● ACTION ITEM
Among the records below, find the lines with the word "number" and copy them.

● PROVIDED MATERIAL
● ● ●

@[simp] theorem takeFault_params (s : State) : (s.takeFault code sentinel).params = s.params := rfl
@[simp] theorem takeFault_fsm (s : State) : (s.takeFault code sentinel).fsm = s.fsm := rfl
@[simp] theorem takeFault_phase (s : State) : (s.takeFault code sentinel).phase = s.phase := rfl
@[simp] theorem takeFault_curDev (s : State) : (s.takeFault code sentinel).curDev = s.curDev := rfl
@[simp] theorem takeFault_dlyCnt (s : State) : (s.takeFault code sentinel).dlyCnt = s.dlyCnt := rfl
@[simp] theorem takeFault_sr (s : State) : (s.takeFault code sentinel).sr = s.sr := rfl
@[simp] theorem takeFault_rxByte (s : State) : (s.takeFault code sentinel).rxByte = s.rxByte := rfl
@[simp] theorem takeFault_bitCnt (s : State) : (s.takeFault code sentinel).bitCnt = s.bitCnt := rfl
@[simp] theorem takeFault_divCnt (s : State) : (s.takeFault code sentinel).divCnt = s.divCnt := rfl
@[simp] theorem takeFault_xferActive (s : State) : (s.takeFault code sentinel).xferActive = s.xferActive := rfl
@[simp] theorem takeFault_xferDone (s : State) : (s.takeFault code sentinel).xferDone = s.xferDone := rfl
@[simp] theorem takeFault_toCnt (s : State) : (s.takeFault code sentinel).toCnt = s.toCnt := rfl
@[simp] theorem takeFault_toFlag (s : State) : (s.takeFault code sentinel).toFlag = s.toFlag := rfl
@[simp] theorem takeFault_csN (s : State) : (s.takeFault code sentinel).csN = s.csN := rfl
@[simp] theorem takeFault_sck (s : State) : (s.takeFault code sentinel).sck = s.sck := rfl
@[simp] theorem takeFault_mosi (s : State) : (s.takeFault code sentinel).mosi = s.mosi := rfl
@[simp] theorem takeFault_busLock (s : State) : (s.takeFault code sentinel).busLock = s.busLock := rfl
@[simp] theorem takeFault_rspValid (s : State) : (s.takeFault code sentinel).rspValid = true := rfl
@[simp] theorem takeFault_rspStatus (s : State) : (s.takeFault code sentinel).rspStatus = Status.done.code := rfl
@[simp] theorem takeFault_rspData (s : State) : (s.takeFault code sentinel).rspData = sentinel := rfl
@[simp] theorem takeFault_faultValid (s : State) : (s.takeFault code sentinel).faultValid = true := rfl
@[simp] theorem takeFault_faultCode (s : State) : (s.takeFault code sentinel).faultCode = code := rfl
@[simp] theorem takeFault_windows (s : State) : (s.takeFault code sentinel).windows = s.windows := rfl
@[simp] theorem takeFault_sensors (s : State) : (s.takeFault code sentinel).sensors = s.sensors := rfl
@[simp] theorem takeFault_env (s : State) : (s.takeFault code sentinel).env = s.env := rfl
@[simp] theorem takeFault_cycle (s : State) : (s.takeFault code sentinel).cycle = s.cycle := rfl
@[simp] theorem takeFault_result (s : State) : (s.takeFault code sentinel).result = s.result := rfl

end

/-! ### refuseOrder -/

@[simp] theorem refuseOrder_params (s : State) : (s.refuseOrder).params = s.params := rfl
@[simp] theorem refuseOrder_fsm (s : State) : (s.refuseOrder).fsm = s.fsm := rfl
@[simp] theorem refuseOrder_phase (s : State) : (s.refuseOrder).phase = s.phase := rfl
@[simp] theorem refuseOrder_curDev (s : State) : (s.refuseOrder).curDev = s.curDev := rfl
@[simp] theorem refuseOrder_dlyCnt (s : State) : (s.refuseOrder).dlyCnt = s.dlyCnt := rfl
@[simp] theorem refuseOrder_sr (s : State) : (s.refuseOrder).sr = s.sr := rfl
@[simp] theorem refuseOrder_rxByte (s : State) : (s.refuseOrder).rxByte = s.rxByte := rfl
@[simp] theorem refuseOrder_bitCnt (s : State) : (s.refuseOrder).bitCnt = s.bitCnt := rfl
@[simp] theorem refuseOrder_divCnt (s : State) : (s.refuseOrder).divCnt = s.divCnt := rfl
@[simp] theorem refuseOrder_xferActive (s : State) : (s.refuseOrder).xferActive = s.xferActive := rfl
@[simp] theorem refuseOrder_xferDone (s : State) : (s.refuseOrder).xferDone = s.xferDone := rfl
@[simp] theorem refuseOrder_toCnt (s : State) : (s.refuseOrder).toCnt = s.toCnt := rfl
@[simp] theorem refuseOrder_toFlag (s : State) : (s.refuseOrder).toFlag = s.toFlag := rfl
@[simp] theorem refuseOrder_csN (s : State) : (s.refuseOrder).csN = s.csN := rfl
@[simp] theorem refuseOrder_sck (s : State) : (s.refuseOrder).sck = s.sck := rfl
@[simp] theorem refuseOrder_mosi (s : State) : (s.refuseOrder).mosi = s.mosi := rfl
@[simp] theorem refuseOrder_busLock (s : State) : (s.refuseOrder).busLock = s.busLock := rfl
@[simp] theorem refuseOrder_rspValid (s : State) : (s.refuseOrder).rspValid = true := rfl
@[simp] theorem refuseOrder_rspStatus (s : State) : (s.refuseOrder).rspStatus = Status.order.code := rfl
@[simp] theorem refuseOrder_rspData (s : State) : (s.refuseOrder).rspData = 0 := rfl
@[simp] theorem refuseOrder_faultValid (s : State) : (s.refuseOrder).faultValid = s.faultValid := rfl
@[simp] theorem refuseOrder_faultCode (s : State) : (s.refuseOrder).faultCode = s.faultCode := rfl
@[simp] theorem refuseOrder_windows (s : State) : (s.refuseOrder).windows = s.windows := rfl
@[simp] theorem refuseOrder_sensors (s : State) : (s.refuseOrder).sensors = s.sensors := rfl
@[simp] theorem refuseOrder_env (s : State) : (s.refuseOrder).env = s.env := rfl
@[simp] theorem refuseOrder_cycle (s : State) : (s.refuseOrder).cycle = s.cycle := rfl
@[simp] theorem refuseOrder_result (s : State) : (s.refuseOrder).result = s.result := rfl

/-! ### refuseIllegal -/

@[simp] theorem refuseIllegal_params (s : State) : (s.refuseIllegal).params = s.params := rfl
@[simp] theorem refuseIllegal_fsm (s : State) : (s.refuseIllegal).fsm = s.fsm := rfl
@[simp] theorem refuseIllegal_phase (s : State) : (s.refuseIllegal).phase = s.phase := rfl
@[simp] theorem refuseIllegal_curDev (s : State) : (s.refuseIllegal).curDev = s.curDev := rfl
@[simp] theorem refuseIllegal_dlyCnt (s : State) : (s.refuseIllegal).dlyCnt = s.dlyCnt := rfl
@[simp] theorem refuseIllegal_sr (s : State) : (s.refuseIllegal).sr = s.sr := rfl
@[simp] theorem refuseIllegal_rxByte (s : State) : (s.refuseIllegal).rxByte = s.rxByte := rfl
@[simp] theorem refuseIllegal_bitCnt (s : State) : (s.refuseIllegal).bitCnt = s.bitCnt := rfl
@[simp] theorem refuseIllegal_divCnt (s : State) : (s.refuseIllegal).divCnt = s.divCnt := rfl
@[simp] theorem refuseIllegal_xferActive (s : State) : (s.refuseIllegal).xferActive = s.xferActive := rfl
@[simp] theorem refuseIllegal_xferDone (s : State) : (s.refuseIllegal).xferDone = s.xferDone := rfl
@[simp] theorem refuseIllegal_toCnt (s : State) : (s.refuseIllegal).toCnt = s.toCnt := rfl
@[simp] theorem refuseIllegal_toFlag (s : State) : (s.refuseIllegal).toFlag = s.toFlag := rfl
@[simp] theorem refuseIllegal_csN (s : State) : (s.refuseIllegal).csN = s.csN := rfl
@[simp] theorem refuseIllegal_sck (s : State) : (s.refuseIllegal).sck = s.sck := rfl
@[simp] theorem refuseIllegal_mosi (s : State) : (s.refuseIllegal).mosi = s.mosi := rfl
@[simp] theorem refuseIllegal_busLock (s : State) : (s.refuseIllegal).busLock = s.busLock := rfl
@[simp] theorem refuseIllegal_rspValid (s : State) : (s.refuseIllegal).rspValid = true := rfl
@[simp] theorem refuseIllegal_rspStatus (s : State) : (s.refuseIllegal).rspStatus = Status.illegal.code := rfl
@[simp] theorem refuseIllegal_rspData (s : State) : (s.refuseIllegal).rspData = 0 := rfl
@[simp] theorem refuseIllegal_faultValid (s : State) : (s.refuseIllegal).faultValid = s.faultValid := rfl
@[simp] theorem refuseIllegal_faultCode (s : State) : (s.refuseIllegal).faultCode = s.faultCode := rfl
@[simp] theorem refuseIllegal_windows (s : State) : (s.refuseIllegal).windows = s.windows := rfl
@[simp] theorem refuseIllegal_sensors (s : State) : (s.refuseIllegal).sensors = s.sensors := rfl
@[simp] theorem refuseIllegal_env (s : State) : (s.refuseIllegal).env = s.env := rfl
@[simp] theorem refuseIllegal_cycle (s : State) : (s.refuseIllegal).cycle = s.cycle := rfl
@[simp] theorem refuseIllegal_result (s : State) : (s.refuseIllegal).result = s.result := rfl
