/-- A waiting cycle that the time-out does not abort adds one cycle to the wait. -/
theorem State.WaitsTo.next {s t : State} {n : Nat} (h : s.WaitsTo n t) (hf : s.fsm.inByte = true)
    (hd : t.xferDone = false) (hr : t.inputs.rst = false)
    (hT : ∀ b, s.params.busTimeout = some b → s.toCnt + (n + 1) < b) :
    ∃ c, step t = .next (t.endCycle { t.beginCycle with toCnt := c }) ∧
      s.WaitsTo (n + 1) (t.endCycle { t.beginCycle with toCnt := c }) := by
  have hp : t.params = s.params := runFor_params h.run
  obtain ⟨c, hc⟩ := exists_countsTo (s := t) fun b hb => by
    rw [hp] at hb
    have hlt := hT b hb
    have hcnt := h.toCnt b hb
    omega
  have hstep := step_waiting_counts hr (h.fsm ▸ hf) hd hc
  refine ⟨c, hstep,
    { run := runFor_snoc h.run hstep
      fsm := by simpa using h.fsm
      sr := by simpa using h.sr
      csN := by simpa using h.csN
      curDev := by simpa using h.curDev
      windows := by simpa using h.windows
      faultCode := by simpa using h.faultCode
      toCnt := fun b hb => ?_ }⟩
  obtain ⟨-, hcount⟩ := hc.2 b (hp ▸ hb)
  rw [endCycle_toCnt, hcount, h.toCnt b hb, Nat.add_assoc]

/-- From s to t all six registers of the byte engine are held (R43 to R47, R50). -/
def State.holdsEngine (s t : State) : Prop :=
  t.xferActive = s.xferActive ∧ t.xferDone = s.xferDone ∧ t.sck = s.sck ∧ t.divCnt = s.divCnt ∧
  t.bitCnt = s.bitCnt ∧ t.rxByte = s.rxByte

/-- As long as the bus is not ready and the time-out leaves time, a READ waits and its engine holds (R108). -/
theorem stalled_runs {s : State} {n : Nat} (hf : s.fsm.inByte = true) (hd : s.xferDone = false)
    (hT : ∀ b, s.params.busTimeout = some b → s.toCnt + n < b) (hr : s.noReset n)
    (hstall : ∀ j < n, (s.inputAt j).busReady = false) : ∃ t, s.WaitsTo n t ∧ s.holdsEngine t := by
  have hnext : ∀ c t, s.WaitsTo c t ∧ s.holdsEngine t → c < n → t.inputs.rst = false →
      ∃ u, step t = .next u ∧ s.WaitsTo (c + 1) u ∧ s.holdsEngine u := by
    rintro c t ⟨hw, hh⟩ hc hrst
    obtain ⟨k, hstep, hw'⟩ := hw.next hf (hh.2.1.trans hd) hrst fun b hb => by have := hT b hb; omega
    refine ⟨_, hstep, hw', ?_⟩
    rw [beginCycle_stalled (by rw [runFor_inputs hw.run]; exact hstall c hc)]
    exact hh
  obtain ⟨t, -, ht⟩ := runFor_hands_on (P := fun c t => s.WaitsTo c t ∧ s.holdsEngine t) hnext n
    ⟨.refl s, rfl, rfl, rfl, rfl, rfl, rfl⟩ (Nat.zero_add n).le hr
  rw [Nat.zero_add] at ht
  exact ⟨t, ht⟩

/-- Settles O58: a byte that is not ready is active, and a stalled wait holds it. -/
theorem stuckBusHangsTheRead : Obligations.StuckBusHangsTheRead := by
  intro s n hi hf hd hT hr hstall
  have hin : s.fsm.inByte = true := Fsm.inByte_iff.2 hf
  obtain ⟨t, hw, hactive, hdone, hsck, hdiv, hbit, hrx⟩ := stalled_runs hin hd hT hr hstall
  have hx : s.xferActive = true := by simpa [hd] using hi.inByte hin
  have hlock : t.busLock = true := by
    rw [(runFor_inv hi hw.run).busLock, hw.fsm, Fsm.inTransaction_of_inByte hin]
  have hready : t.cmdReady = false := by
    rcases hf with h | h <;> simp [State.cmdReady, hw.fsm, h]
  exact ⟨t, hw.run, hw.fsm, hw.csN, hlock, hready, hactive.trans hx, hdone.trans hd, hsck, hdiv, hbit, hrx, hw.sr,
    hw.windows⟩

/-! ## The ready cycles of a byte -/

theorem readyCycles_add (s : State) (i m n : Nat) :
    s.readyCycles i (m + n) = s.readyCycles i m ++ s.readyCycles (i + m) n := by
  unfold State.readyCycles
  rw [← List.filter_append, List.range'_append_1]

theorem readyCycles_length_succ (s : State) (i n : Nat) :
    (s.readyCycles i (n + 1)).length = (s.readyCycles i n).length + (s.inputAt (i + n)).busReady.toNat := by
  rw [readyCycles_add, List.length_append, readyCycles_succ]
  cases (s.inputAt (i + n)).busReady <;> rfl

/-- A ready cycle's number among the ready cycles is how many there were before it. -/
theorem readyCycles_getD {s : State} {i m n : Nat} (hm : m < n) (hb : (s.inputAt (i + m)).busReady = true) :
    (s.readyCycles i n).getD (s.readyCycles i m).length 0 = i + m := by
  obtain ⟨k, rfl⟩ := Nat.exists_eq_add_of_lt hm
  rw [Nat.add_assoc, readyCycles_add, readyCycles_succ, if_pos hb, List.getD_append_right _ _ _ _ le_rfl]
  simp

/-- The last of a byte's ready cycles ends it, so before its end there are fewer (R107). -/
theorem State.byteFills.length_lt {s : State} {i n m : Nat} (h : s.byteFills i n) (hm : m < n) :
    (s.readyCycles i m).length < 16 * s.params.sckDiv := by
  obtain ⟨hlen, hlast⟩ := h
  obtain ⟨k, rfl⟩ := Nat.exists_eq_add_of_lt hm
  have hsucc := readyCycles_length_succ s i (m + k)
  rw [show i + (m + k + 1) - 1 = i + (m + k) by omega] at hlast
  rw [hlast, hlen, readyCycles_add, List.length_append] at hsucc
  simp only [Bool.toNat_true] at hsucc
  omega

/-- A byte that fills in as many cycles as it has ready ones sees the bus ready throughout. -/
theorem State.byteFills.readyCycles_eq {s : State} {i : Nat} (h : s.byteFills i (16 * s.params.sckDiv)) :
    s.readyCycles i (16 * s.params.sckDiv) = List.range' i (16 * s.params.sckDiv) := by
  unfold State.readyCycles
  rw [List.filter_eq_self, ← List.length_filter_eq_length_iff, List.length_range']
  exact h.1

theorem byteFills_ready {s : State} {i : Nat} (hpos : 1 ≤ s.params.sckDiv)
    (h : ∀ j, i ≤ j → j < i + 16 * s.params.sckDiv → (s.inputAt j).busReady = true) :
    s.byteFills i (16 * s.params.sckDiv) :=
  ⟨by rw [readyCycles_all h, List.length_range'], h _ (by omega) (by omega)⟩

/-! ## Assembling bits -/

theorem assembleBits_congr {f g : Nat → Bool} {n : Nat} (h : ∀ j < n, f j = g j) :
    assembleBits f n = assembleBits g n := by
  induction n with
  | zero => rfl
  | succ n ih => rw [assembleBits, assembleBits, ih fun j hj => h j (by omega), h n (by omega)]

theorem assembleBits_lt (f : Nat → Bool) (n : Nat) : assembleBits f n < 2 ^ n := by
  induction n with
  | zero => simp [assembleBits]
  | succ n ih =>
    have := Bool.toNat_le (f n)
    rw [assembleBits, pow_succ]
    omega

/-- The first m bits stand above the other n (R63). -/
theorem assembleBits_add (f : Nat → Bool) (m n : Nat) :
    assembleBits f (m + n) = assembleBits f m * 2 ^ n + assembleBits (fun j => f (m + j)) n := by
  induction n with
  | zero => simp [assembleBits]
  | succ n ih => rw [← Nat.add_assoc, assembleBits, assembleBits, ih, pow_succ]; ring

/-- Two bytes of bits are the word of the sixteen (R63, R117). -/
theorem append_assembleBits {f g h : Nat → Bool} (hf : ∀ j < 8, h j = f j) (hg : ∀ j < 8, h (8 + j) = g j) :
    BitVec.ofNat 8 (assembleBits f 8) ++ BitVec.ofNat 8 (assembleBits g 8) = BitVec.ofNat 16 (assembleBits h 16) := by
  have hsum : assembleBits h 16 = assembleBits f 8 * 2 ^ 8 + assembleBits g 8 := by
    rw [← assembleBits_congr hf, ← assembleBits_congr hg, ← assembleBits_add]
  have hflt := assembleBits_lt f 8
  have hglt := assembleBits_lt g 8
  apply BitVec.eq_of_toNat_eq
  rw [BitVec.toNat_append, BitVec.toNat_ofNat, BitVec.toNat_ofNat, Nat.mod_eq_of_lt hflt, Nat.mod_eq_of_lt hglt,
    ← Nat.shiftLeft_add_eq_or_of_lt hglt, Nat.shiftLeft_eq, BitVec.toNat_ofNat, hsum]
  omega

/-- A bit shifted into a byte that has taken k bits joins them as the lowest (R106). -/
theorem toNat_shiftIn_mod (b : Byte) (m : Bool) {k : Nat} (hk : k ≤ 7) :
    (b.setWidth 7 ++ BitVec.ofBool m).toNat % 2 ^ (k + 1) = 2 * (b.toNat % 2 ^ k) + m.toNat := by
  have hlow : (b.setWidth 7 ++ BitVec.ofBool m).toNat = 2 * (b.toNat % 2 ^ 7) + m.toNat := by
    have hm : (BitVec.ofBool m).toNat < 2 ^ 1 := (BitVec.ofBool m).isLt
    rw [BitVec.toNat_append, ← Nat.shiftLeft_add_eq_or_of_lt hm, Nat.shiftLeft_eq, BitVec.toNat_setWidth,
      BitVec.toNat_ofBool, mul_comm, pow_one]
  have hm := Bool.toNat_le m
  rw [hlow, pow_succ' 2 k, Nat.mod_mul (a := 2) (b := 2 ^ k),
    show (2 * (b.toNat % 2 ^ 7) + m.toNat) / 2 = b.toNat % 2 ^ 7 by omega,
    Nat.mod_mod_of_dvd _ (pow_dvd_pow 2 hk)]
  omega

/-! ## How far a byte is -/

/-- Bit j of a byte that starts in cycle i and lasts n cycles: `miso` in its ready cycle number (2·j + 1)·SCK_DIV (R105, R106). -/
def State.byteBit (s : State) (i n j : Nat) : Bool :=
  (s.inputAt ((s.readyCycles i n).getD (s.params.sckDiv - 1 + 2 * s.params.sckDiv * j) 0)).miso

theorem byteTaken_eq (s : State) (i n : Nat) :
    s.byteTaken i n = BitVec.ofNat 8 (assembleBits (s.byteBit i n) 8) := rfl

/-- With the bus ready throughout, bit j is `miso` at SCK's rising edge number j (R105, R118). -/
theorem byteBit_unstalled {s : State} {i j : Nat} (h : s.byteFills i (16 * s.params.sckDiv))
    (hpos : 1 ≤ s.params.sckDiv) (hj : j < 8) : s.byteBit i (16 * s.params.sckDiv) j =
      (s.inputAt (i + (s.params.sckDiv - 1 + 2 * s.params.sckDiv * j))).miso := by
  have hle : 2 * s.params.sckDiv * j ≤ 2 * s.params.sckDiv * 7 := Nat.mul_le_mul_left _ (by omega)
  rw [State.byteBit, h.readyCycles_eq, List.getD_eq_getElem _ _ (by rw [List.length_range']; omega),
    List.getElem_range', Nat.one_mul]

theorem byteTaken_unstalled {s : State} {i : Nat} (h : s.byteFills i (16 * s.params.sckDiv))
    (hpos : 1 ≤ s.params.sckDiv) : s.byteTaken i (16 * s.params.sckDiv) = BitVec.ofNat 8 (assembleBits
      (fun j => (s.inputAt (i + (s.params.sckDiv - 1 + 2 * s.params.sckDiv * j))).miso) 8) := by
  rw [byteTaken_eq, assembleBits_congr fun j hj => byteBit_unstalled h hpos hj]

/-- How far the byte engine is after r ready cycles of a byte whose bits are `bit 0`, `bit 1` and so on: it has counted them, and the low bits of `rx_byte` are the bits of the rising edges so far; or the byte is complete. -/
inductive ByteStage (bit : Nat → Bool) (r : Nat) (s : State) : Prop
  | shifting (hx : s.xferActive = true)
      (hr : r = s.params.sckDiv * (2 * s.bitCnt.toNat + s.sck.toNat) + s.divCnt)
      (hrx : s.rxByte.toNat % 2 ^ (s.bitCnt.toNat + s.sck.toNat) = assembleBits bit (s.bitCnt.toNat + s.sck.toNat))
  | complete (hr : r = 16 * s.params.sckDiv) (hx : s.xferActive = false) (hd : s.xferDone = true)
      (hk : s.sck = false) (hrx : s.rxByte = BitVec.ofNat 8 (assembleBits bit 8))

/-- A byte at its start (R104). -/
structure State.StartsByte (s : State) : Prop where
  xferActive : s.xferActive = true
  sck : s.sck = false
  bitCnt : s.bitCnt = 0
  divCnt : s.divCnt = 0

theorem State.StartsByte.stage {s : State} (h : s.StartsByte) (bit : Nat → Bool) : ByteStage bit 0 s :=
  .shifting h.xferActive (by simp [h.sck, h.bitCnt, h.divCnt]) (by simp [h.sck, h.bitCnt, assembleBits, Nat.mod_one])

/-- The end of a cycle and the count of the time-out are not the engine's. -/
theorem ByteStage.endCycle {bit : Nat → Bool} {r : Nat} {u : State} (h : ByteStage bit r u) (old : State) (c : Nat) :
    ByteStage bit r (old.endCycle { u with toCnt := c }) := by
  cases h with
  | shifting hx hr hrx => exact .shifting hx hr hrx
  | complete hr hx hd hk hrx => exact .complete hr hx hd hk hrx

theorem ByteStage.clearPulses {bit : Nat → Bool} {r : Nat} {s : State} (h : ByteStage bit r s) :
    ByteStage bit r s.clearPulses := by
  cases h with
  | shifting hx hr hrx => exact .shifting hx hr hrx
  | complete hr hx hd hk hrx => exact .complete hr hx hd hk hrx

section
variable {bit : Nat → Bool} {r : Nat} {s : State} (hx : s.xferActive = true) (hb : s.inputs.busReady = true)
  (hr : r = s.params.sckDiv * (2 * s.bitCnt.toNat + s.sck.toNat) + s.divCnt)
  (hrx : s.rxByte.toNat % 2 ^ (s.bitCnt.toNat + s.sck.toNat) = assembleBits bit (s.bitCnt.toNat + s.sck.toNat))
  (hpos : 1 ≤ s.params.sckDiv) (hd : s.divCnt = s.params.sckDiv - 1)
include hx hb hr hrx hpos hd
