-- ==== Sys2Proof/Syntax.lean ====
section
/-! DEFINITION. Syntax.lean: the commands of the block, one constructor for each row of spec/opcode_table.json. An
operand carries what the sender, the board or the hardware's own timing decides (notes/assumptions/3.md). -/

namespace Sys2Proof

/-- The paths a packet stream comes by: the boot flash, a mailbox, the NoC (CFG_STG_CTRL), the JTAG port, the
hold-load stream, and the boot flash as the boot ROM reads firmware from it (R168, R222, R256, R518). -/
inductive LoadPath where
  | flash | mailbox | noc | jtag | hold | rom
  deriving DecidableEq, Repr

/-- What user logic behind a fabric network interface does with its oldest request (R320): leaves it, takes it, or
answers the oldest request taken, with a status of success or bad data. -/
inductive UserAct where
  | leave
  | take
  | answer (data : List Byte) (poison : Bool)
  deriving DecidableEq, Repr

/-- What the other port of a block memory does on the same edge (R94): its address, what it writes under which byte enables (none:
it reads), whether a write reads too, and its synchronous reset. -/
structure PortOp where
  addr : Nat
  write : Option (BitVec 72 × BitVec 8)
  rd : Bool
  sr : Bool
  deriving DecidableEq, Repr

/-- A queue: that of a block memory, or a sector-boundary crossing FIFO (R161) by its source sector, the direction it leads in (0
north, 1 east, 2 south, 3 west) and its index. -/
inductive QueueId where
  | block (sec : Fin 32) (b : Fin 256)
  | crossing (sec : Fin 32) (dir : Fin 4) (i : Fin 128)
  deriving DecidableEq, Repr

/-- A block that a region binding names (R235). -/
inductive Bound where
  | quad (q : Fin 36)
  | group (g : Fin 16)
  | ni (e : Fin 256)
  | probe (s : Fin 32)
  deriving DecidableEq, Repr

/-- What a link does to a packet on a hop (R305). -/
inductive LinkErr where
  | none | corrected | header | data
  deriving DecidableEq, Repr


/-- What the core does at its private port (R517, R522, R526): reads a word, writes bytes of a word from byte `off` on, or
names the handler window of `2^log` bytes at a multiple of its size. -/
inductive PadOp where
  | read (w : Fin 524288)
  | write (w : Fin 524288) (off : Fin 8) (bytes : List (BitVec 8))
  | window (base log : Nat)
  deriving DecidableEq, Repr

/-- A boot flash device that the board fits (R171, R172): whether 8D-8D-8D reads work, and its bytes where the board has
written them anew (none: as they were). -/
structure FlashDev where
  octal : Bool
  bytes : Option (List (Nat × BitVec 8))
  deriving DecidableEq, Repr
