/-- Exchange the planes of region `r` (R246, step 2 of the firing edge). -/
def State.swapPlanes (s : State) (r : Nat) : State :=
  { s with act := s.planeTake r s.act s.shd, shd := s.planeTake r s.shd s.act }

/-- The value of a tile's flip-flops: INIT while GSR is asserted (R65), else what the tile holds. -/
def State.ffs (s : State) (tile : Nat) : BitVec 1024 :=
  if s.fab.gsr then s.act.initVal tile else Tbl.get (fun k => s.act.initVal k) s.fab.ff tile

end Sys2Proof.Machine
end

● ● ●

● WRITTEN REPLY
/-- A ready cycle's number among the ready cycles is how many there were before it. -/
/-- Bit j of a byte that starts in cycle i and lasts n cycles: `miso` in its ready cycle number (2·j + 1)·SCK_DIV (R105, R106). -/
/-- With the bus ready throughout, bit j is `miso` at SCK's rising edge number j (R105, R118). -/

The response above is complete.